THE INPUT >>
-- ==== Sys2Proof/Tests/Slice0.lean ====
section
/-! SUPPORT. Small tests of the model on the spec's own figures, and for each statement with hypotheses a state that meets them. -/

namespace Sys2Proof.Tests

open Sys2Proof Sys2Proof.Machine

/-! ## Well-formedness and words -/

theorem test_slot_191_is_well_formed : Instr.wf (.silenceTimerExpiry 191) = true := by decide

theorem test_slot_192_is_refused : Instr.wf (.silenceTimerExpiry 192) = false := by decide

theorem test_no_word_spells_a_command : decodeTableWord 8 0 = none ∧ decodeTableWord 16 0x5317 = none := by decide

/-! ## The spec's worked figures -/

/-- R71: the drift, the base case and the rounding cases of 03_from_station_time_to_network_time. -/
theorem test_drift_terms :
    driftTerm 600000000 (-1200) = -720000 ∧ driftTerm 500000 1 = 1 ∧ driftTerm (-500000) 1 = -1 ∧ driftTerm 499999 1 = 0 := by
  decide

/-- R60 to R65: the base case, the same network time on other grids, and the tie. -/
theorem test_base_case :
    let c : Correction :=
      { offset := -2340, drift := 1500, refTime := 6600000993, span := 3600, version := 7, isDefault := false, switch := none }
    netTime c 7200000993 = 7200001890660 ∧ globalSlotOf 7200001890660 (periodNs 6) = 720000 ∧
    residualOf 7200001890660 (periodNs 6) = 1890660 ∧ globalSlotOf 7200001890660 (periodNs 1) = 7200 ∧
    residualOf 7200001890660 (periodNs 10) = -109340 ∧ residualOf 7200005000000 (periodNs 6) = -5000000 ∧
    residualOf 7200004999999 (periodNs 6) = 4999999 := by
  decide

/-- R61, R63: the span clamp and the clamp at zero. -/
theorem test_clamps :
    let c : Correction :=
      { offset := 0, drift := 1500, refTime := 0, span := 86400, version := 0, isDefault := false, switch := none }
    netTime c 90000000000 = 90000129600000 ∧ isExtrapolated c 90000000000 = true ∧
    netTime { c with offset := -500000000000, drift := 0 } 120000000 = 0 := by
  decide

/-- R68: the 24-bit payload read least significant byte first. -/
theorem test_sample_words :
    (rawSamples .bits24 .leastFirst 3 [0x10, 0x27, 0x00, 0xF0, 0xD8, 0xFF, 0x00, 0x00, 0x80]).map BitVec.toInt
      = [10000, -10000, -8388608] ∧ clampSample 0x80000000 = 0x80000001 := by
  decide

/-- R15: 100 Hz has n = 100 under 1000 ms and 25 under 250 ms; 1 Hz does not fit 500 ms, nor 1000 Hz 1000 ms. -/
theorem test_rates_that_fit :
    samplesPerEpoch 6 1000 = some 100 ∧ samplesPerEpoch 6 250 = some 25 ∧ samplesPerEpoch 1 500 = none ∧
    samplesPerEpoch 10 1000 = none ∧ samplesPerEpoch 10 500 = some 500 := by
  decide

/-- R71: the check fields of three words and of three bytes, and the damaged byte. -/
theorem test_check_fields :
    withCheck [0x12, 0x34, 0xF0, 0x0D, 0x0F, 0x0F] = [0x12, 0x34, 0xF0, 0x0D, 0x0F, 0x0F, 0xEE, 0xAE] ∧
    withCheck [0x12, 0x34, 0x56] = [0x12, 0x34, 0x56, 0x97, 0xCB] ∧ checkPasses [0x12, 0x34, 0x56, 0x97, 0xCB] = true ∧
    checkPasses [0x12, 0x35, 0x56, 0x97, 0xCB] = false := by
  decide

---

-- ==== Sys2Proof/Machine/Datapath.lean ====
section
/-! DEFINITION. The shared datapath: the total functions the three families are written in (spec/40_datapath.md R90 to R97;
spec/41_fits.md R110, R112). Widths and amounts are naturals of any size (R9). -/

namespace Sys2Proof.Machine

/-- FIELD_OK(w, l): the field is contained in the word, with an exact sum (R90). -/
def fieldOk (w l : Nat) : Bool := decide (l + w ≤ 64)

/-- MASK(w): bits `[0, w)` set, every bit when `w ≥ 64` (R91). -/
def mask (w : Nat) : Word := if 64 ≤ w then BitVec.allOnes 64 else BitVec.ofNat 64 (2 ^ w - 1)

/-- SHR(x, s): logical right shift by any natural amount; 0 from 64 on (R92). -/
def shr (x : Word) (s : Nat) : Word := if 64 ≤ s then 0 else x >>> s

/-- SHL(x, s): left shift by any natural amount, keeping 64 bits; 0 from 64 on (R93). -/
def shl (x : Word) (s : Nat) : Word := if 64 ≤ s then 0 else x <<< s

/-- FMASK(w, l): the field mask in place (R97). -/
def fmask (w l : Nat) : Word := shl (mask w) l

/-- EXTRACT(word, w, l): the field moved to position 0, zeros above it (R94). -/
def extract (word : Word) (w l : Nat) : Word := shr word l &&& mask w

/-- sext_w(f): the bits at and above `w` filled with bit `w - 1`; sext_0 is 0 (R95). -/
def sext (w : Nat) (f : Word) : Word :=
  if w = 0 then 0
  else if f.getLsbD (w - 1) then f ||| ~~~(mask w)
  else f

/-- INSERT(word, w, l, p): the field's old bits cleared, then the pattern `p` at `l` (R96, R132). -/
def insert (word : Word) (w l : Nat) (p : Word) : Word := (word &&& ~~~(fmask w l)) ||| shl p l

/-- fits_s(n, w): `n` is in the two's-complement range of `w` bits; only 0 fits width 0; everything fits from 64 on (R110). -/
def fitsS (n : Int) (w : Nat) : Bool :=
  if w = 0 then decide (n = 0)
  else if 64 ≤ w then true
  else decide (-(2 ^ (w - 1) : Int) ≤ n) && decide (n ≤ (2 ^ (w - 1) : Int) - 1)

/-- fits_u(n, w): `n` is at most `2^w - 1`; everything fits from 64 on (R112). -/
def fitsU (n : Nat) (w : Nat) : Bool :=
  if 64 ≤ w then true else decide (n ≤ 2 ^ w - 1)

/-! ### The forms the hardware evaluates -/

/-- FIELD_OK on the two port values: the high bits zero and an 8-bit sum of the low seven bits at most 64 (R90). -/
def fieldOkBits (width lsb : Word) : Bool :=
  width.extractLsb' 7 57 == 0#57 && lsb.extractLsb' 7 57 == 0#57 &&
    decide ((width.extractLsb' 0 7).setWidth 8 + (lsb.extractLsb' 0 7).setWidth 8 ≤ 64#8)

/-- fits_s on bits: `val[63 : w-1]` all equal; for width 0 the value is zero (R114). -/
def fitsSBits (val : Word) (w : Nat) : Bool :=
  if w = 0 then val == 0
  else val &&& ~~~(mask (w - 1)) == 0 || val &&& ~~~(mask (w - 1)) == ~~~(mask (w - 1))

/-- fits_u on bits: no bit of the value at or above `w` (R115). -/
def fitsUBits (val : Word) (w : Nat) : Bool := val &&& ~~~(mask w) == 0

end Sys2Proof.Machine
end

...

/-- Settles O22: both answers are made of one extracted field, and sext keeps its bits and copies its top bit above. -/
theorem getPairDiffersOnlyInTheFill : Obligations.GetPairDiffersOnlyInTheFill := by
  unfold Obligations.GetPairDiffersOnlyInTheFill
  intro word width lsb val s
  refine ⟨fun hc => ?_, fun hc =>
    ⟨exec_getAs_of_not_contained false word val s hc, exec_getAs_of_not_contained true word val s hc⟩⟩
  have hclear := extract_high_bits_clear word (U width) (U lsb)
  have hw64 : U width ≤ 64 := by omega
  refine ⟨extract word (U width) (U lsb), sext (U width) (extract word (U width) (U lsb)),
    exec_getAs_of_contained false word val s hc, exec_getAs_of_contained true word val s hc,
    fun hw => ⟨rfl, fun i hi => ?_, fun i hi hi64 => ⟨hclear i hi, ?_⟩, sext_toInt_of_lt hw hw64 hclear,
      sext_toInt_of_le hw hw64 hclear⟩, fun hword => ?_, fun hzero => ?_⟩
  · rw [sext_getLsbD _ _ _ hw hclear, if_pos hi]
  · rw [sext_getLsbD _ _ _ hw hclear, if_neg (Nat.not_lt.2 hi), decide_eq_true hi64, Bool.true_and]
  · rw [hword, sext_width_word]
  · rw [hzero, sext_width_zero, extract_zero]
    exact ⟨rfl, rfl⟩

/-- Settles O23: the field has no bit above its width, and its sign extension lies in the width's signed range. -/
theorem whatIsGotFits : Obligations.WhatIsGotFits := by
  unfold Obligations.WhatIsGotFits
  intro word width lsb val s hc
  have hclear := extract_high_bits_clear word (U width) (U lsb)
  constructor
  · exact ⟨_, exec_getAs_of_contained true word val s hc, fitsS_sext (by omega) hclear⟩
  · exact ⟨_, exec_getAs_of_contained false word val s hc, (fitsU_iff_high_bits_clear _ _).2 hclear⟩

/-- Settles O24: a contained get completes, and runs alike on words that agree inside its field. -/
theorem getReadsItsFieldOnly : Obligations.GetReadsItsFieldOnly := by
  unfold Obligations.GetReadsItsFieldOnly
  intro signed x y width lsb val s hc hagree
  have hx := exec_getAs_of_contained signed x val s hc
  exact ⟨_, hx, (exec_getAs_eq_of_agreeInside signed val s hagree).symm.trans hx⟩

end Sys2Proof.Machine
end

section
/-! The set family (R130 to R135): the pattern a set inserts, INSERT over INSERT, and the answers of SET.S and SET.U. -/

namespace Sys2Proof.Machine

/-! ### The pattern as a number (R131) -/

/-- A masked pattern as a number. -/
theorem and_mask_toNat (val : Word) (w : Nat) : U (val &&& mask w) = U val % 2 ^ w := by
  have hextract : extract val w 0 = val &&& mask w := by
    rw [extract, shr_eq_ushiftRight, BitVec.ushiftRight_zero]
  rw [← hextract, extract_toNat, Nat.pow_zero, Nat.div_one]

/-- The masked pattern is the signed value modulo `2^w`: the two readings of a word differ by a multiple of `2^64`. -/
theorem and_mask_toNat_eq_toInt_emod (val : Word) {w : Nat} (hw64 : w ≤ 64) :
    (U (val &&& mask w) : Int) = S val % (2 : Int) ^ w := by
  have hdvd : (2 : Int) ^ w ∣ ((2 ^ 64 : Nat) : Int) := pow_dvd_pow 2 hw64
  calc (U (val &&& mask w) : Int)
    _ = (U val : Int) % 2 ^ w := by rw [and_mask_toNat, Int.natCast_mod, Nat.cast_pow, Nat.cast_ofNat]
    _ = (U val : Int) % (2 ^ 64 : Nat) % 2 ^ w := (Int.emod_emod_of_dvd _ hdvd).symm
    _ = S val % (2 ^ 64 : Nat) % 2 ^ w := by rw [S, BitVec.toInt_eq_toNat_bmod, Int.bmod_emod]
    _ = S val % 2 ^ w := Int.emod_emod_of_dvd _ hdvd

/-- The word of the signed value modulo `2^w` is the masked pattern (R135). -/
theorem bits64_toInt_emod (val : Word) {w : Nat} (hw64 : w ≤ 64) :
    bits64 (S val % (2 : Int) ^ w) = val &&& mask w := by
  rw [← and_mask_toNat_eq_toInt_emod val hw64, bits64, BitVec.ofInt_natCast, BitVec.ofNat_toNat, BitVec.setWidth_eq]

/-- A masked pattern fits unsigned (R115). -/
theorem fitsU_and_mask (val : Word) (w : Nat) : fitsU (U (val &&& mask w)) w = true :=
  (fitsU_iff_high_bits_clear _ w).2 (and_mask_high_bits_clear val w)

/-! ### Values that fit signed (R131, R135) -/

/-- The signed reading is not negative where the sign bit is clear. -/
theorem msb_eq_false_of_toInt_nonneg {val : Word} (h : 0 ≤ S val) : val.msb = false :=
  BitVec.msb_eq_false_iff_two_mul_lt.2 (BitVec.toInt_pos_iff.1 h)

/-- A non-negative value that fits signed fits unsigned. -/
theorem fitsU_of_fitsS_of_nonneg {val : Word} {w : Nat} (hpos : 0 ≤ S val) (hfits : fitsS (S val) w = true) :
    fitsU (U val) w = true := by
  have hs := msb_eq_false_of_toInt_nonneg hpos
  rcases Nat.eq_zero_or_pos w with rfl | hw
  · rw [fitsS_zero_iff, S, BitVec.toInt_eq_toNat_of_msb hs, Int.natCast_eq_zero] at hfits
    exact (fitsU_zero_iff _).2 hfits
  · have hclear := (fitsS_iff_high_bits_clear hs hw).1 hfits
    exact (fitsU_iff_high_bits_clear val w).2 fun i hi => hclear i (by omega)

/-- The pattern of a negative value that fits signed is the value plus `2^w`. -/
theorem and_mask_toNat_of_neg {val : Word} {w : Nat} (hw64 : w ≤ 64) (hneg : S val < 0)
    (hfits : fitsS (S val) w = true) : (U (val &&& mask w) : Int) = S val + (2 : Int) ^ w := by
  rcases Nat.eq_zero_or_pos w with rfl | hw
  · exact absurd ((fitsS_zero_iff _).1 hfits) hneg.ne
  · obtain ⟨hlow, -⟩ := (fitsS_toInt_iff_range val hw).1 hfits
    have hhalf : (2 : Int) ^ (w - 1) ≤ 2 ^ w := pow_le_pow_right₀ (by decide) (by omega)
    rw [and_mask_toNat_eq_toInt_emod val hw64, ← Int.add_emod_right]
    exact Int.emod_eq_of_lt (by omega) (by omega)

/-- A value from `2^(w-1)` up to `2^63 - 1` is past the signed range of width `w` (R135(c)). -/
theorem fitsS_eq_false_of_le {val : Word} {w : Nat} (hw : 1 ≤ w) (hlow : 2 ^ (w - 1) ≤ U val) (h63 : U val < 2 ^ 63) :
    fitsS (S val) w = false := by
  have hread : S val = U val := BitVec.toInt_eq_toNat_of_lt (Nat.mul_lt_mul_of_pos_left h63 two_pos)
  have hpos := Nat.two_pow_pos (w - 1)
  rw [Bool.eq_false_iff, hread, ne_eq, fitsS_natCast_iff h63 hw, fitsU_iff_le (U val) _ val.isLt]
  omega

ASSIGNMENT >> Print exactly the lines of the listing above starting at the line containing "val) : val.msb" and ending at the line containing "((fitsS_zero_iff _).1 hfits) hneg.ne", both included.

THE COMPLETED TASK >>
theorem msb_eq_false_of_toInt_nonneg {val : Word} (h : 0 ≤ S val) : val.msb = false :=
  BitVec.msb_eq_false_iff_two_mul_lt.2 (BitVec.toInt_pos_iff.1 h)

/-- A non-negative value that fits signed fits unsigned. -/
theorem fitsU_of_fitsS_of_nonneg {val : Word} {w : Nat} (hpos : 0 ≤ S val) (hfits : fitsS (S val) w = true) :
    fitsU (U val) w = true := by
  have hs := msb_eq_false_of_toInt_nonneg hpos
  rcases Nat.eq_zero_or_pos w with rfl | hw
  · rw [fitsS_zero_iff, S, BitVec.toInt_eq_toNat_of_msb hs, Int.natCast_eq_zero] at hfits
    exact (fitsU_zero_iff _).2 hfits
  · have hclear := (fitsS_iff_high_bits_clear hs hw).1 hfits
    exact (fitsU_iff_high_bits_clear val w).2 fun i hi => hclear i (by omega)

/-- The pattern of a negative value that fits signed is the value plus `2^w`. -/
theorem and_mask_toNat_of_neg {val : Word} {w : Nat} (hw64 : w ≤ 64) (hneg : S val < 0)
    (hfits : fitsS (S val) w = true) : (U (val &&& mask w) : Int) = S val + (2 : Int) ^ w := by
  rcases Nat.eq_zero_or_pos w with rfl | hw
  · exact absurd ((fitsS_zero_iff _).1 hfits) hneg.ne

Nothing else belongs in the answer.